-- ==== Sys2Proof/Machine/Flags.lean ====
section
/-! DEFINITION. The flags (spec/10_state.md R28, R29, R34): how each event writes them, and the words that STATUS and
KINFO read as (spec/20_memory.md R52). -/

namespace Sys2Proof.Machine

/-- R200: the code that ERR shows. -/
def errCode : ErrCode → BitVec 4
  | .none => 0
  | .invalidKeySize => 1
  | .invalidBlockSize => 2
  | .illegalCommand => 3
  | .noSchedule => 4

/-- One flag as a Word. -/
def flagBit (b : Bool) : Word := if b then 1 else 0

/-- R52: `zext_32(ERR << 4 | OVR << 2 | KVALID << 1 | BUSY)`. -/
def statusWord (st : Status) : Word :=
  ((errCode st.err).setWidth 32 <<< 4) ||| (flagBit st.ovr <<< 2) ||| (flagBit st.kvalid <<< 1) ||| flagBit st.busy

/-- R52: `zext_32(NR << 8 | NK)`. -/
def kinfoWord (k : KInfo) : Word := (k.nr.setWidth 32 <<< 8) ||| k.nk.setWidth 32

/-- R34, first row: a CMD write while BUSY = 1. -/
def flagsOverrun (st : Status) : Status := { st with ovr := true }

/-- R34, second row: a CMD write while BUSY = 0, rejected with the code `e`. -/
def flagsRejected (e : ErrCode) (st : Status) : Status := { st with ovr := false, err := e }

/-- R34, third row: a CMD write while BUSY = 0, accepted. -/
def flagsAccepted (st : Status) : Status := { st with busy := true, ovr := false, err := .none }

/-- R34, fourth row: completion of TBL, ENC or DEC. -/
def flagsCompleted (st : Status) : Status := { st with busy := false }

/-- R34, fifth row: completion of EXPK. -/
def flagsExpanded (st : Status) : Status := { st with busy := false, kvalid := true }

end Sys2Proof.Machine
end

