-- ==== Sys2Proof/Machine/HostProgram.lean ====
section
/-! DEFINITION. The assembler of commands and of host programs (spec/30_encoding.md R78 to R80), as functions on
abstract syntax: from what a programmer writes to the steps that State.prog holds. -/

namespace Sys2Proof.Machine

/-- R78: the first operand of TBL, a table's name or its number. -/
inductive AsmTable where
  | named (t : Table)
  | number (n : Nat)
deriving DecidableEq, Repr

/-- R78: the command syntax. -/
inductive AsmCmd where
  | tbl (tsel : AsmTable) (tidx : Nat)
  | expk (len : Nat)
  | enc (len : Nat)
  | dec (len : Nat)
deriving DecidableEq, Repr

/-- R78: `tsel` is a table's name or a number from 0 to 9. -/
def asmTsel : AsmTable → Option (BitVec 4)
  | .named t => some (tselOfTable t)
  | .number n => if n ≤ 9 then some (BitVec.ofNat 4 n) else none

/-- R78: `tidx` and `len` are numbers from 0 to 255. -/
def asmByte (n : Nat) : Option Byte := if n ≤ 255 then some (BitVec.ofNat 8 n) else none

/-- The command that a line of R78 writes; none where an operand is out of its range. -/
def asmInstr : AsmCmd → Option Instr
  | .tbl tsel tidx => (asmTsel tsel).bind fun t => (asmByte tidx).map fun b => .tbl t b
  | .expk len => (asmByte len).map .expk
  | .enc len => (asmByte len).map .enc
  | .dec len => (asmByte len).map .dec

/-- R78: the word that a command assembles to. -/
def asmWord (c : AsmCmd) : Option Word := (asmInstr c).map encode

/-- A label: the programmer's own, or one that the assembler makes for a WAIT (R80: "fresh per use"). -/
inductive HostLabel where
  | named (n : Nat)
  | fresh (n : Nat)
deriving DecidableEq, Repr

/-- R79: one line of a host program. -/
inductive HostLine where
  | wr (r : Reg) (v : Word)
  | rd (r : Reg) (name : Nat)
  | label (l : HostLabel)
  | bnz (name : Nat) (mask : Word) (l : HostLabel)
  | reset
deriving DecidableEq, Repr

/-- R80: a line, or a pseudo-instruction. -/
inductive HostMacro where
  | line (l : HostLine)
  | cmd (c : AsmCmd)
  | wait
  | setkey (ks : List Word)
  | setblk (d0 d1 d2 d3 : Word)
  | getblk (o0 o1 o2 o3 : Nat)
deriving DecidableEq, Repr

/-- R80: the name `s` that WAIT reads STATUS into. -/
def waitName : Nat := 0

/-- R80: SETKEY, a WR to each key register in order, n ≤ 8 of them. -/
def setKeyLines (ks : List Word) : Option (List HostLine) :=
  if ks.length ≤ 8 then some (ks.zipIdx.map fun (k, i) => .wr (.key (Fin.ofNat 8 i)) k) else none

/-- R80: the expansion of a line, the `k`-th of its program. -/
def expandMacro (k : Nat) : HostMacro → Option (List HostLine)
  | .line l => some [l]
  | .cmd c => (asmWord c).map fun w => [.wr .cmd w]
  | .wait => some [.label (.fresh k), .rd .status waitName, .bnz waitName 0x1 (.fresh k)]
  | .setkey ks => setKeyLines ks
  | .setblk d0 d1 d2 d3 => some [.wr (.din 0) d0, .wr (.din 1) d1, .wr (.din 2) d2, .wr (.din 3) d3]
  | .getblk o0 o1 o2 o3 => some [.rd (.dout 0) o0, .rd (.dout 1) o1, .rd (.dout 2) o2, .rd (.dout 3) o3]

/-- The expansion of a program from its `k`-th line on. -/
def expandFrom : Nat → List HostMacro → Option (List HostLine)
  | _, [] => some []
  | k, m :: ms => (expandMacro k m).bind fun ls => (expandFrom (k + 1) ms).map fun rest => ls ++ rest

/-- The labels of a program, in order. -/
def labelsOf : List HostLine → List HostLabel
  | [] => []
  | .label l :: ls => l :: labelsOf ls
  | _ :: ls => labelsOf ls

/-- R79: the position that a label names: how many steps stand before it. -/
def labelPos (l : HostLabel) : Nat → List HostLine → Option Nat
  | _, [] => none
  | n, .label m :: ls => if m = l then some n else labelPos l n ls
  | n, _ :: ls => labelPos l (n + 1) ls

/-- R79: the steps of the rest `ls` of the program `all`, its register names and labels resolved. -/
def resolveLines (all : List HostLine) : List HostLine → Option (List HostStmt)
  | [] => some []
  | .label _ :: ls => resolveLines all ls
  | .wr r v :: ls => (regOffset r).bind fun o => (resolveLines all ls).map fun rest => .write o 4 v :: rest
  | .rd r name :: ls => (regOffset r).bind fun o => (resolveLines all ls).map fun rest => .read o 4 name :: rest
  | .bnz name mask l :: ls =>
    (labelPos l 0 all).bind fun p => (resolveLines all ls).map fun rest => .bnz name mask p :: rest
  | .reset :: ls => (resolveLines all ls).map fun rest => .reset :: rest

/-- R79, R80: the steps of a host program; none where an operand is out of range, a label is missing or one label
stands twice (log entry 5). -/
def assembleHost (ms : List HostMacro) : Option (List HostStmt) :=
  (expandFrom 0 ms).bind fun ls => if (labelsOf ls).Nodup then resolveLines ls ls else none

end Sys2Proof.Machine
end

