/-- Settles O20: the initial key, the middle keys and the final key are rows 0, 1 to Nr-1 and Nr, and no row follows. -/
theorem storeLaysTheScheduleOut : Obligations.StoreLaysTheScheduleOut := by
  intro sch nr c hnr hmax hlen
  refine ⟨?_, fun m hm => ?_, ?_, fun i hi => ?_, fun x r h => ?_, fun w i hsch hi => ?_⟩
  · rw [sch.flatten_toList_getD_row c (by omega), Schedule.row_zero]
  · rw [sch.flatten_toList_getD_row c (by omega), Schedule.row_middle hm]
  · rw [sch.flatten_toList_getD_row c (by omega), Schedule.row_final (by omega)]
  · exact Schedule.flatten_get_beyond (by omega)
  · rw [sk_get, vector_toList_getD x h]
  · rw [vector_toList_getD _ (by omega), hsch, encSched_flatten_get w hnr hi]

/-- Settles O21: the rows of the encryption store are the round keys, and round key r is words 4r to 4r+3. -/
theorem encryptionStoreIsTheWordSequence : Obligations.EncryptionStoreIsTheWordSequence := by
  intro key e d i h
  obtain ⟨-, rfl, -⟩ := expandKey_ok h
  split
  · next hi => exact encSched_flatten_get _ (by omega) hi
  · next hi => exact Schedule.flatten_get_beyond (by rw [encSched_middle_length]; omega)

/-- Settles O22: by the four kinds of rows of the decryption schedule's store. -/
theorem decryptionStoreIsReversed : Obligations.DecryptionStoreIsReversed := by
  intro key e d r c hrc h
  obtain ⟨-, -, rfl⟩ := expandKey_ok h
  rw [Schedule.flatten_get_row]
  split
  · next hzero => rw [hzero, decSched_row_zero]
  split
  · next hlt => rw [decSched_row_middle (by omega) hlt]
  split
  · next heq => rw [heq, decSched_row_final (by omega)]
  · next hlast => rw [Schedule.row_beyond (by rw [decSched_middle_length]; omega), zeroRow_get]

end Sys2Proof.Machine
end

section
/-! PROOFS. The T and U tables (spec/43_tbox.md R150 to R155). Rotating a column of four bytes right moves byte `r - n` to
byte `r`, so entry n of a table is a column of its matrix; and the four U entries of a column, added up, are M times the
column of their substituted bytes. -/

namespace Sys2Proof.Machine

/-! ### Columns of the matrices (R155) -/

/-- R12: byte `r` of a list rotated right by `n` is byte `r - n`, counted around the list. -/
theorem rotlistRight_get (l : Bytes4) (n r : Fin 4) : (rotlistRight n l).get r = l.get (r - n) := by
  match n with
  | 0 | 1 | 2 | 3 =>
    match r with
    | 0 | 1 | 2 | 3 => rfl

theorem byteOf_pack_rotlistRight (l : Bytes4) (n r : Fin 4) : byteOf (pack (rotlistRight n l)) r = l.get (r - n) := by
  rw [← rotlistRight_get, byteOf_pack, Vector.get_eq_getElem]

/-- R150: `t0Func` is column 0 of the forward diffusion matrix, scaled. -/
theorem t0Func_get (b : Byte) (k : Fin 4) :
    (t0Func b).get k = gfMul ((#v[2, 1, 1, 3] : Bytes4).get k) (sbox b) := by
  match k with
  | 0 | 3 => rfl
  | 1 | 2 => exact (gfMul_one_left (sbox b)).symm

/-- R152: `u0Func` is column 0 of M, scaled. -/
theorem u0Func_get (b : Byte) (k : Fin 4) : (u0Func b).get k = gfMul ((invMatrix.get k).get 0) (invSbox b) := by
  match k with
  | 0 | 1 | 2 | 3 => rfl

/-- R136: each column of M is the one before it rotated down by one byte. -/
theorem invMatrix_circulant (n r : Fin 4) : (invMatrix.get (r - n)).get 0 = (invMatrix.get r).get n := by
  revert n r; decide

theorem byteOf_tbox (b : Byte) (n r : Fin 4) :
    byteOf (tbox n b) r = gfMul ((#v[2, 1, 1, 3] : Bytes4).get (r - n)) (sbox b) := by
  rw [tbox, byteOf_pack_rotlistRight, t0Func_get]

theorem byteOf_ubox (b : Byte) (n r : Fin 4) :
    byteOf (ubox n b) r = gfMul ((invMatrix.get r).get n) (invSbox b) := by
  rw [ubox, byteOf_pack_rotlistRight, u0Func_get, invMatrix_circulant]

/-- Settles O16: entry n is column 0 rotated right by n positions, and both matrices are circulant. -/
theorem tablesAreScaledMatrixColumns : Obligations.TablesAreScaledMatrixColumns := fun b n r =>
  ⟨byteOf_tbox b n r, byteOf_ubox b n r⟩

/-! ### The fused decryption round (R155, R165) -/

/-- R155: column n of M scaled by byte n of a column, added up over n, is M times the column. -/
theorem ubox_xor_eq_invMixColumn (a b c d : Byte) :
    ubox 0 a ^^^ ubox 1 b ^^^ ubox 2 c ^^^ ubox 3 d =
      invMixColumn (pack #v[invSbox a, invSbox b, invSbox c, invSbox d]) := by
  refine eq_of_byteOf_eq fun r => ?_
  simp only [byteOf_xor, byteOf_invMixColumn, unpack_pack]
  change byteOf (ubox (0 : Fin 4) a) r ^^^ byteOf (ubox (1 : Fin 4) b) r ^^^ byteOf (ubox (2 : Fin 4) c) r ^^^
    byteOf (ubox (3 : Fin 4) d) r = _
  simp only [byteOf_ubox]
  rfl

theorem decRound_get (s k : Block) (j : Fin 4) :
    (decRound s k).get j = ubox 0 (byteOf (s.get j) 0) ^^^ ubox 1 (byteOf (s.get (j + 3)) 1) ^^^
      ubox 2 (byteOf (s.get (j + 2)) 2) ^^^ ubox 3 (byteOf (s.get (j + 1)) 3) ^^^ k.get j := by
  rw [decRound, vector_get_ofFn, add_zero]

/-- Blocks with the same four columns are equal. -/
theorem block_eq_of_get_eq {s t : Block} (h : ∀ j, s.get j = t.get j) : s = t :=
  Vector.ext fun j hj => h ⟨j, hj⟩

/-- Settles O24: by linearity invMixColumns passes over the key, and over the gathered bytes it is the four U entries. -/
theorem decRoundFusesThreeSteps : Obligations.DecRoundFusesThreeSteps := by
  refine fun s k => block_eq_of_get_eq fun j => ?_
  rw [decRound_get, invMixColumns_get, invMixColumns_get, addRoundKey_get, vector_get_ofFn, invMixColumn_xor,
    ubox_xor_eq_invMixColumn]

end Sys2Proof.Machine
end

section
/-! PROOFS. The round engine (spec/44_round_engine.md R160 to R171). InvMixColumns takes the diffusion out of a standard
encryption round and leaves its gathered bytes and its key; and a decryption round is the inverse gathering, then the
key, then invMixColumns (R155). So with the keys of the decryption schedule each decryption round undoes one encryption
round, and the round trip follows along the rounds. -/

namespace Sys2Proof.Machine

/-! ### The round sequence (R160 to R168) -/

section
variable {x : Store} {nr : Nat} {b : Nat → Block}

/-- R167: the encryption along any sequence of blocks that the standard round leads from one to the next. -/
theorem encryptBlock_of_rounds {p : Block} (hzero : b 0 = addRoundKey (sk x 0) p)
    (hround : ∀ r, 1 ≤ r → r ≤ nr - 1 → b r = encRound (b (r - 1)) (sk x r)) :
    encryptBlock p x nr = encFinal (b (nr - 1)) (sk x nr) := by
  rw [encryptBlock, ← hzero, foldl_rounds (f := fun s r => encRound s (sk x r)) (nr - 1) hround]

/-- R168: the decryption along any such sequence. -/
theorem decryptBlock_of_rounds {c : Block} (hzero : b 0 = addRoundKey (sk x 0) c)
    (hround : ∀ r, 1 ≤ r → r ≤ nr - 1 → b r = decRound (b (r - 1)) (sk x r)) :
    decryptBlock c x nr = decFinal (b (nr - 1)) (sk x nr) := by
  rw [decryptBlock, ← hzero, foldl_rounds (f := fun s r => decRound s (sk x r)) (nr - 1) hround]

-------

Using only the listing above, restate exactly the lines from the line containing "before it. -/" through the line containing "(labelPos l 0", both included.

_Reply_.
/-- R79: the position that a label names: how many steps stand before it. -/
def labelPos (l : HostLabel) : Nat → List HostLine → Option Nat
  | _, [] => none
  | n, .label m :: ls => if m = l then some n else labelPos l n ls
  | n, _ :: ls => labelPos l (n + 1) ls

/-- R79: the steps of the rest `ls` of the program `all`, its register names and labels resolved. -/
def resolveLines (all : List HostLine) : List HostLine → Option (List HostStmt)
  | [] => some []
  | .label _ :: ls => resolveLines all ls
  | .wr r v :: ls => (regOffset r).bind fun o => (resolveLines all ls).map fun rest => .write o 4 v :: rest
  | .rd r name :: ls => (regOffset r).bind fun o => (resolveLines all ls).map fun rest => .read o 4 name :: rest
  | .bnz name mask l :: ls =>
    (labelPos l 0 all).bind fun p => (resolveLines all ls).map fun rest => .bnz name mask p :: rest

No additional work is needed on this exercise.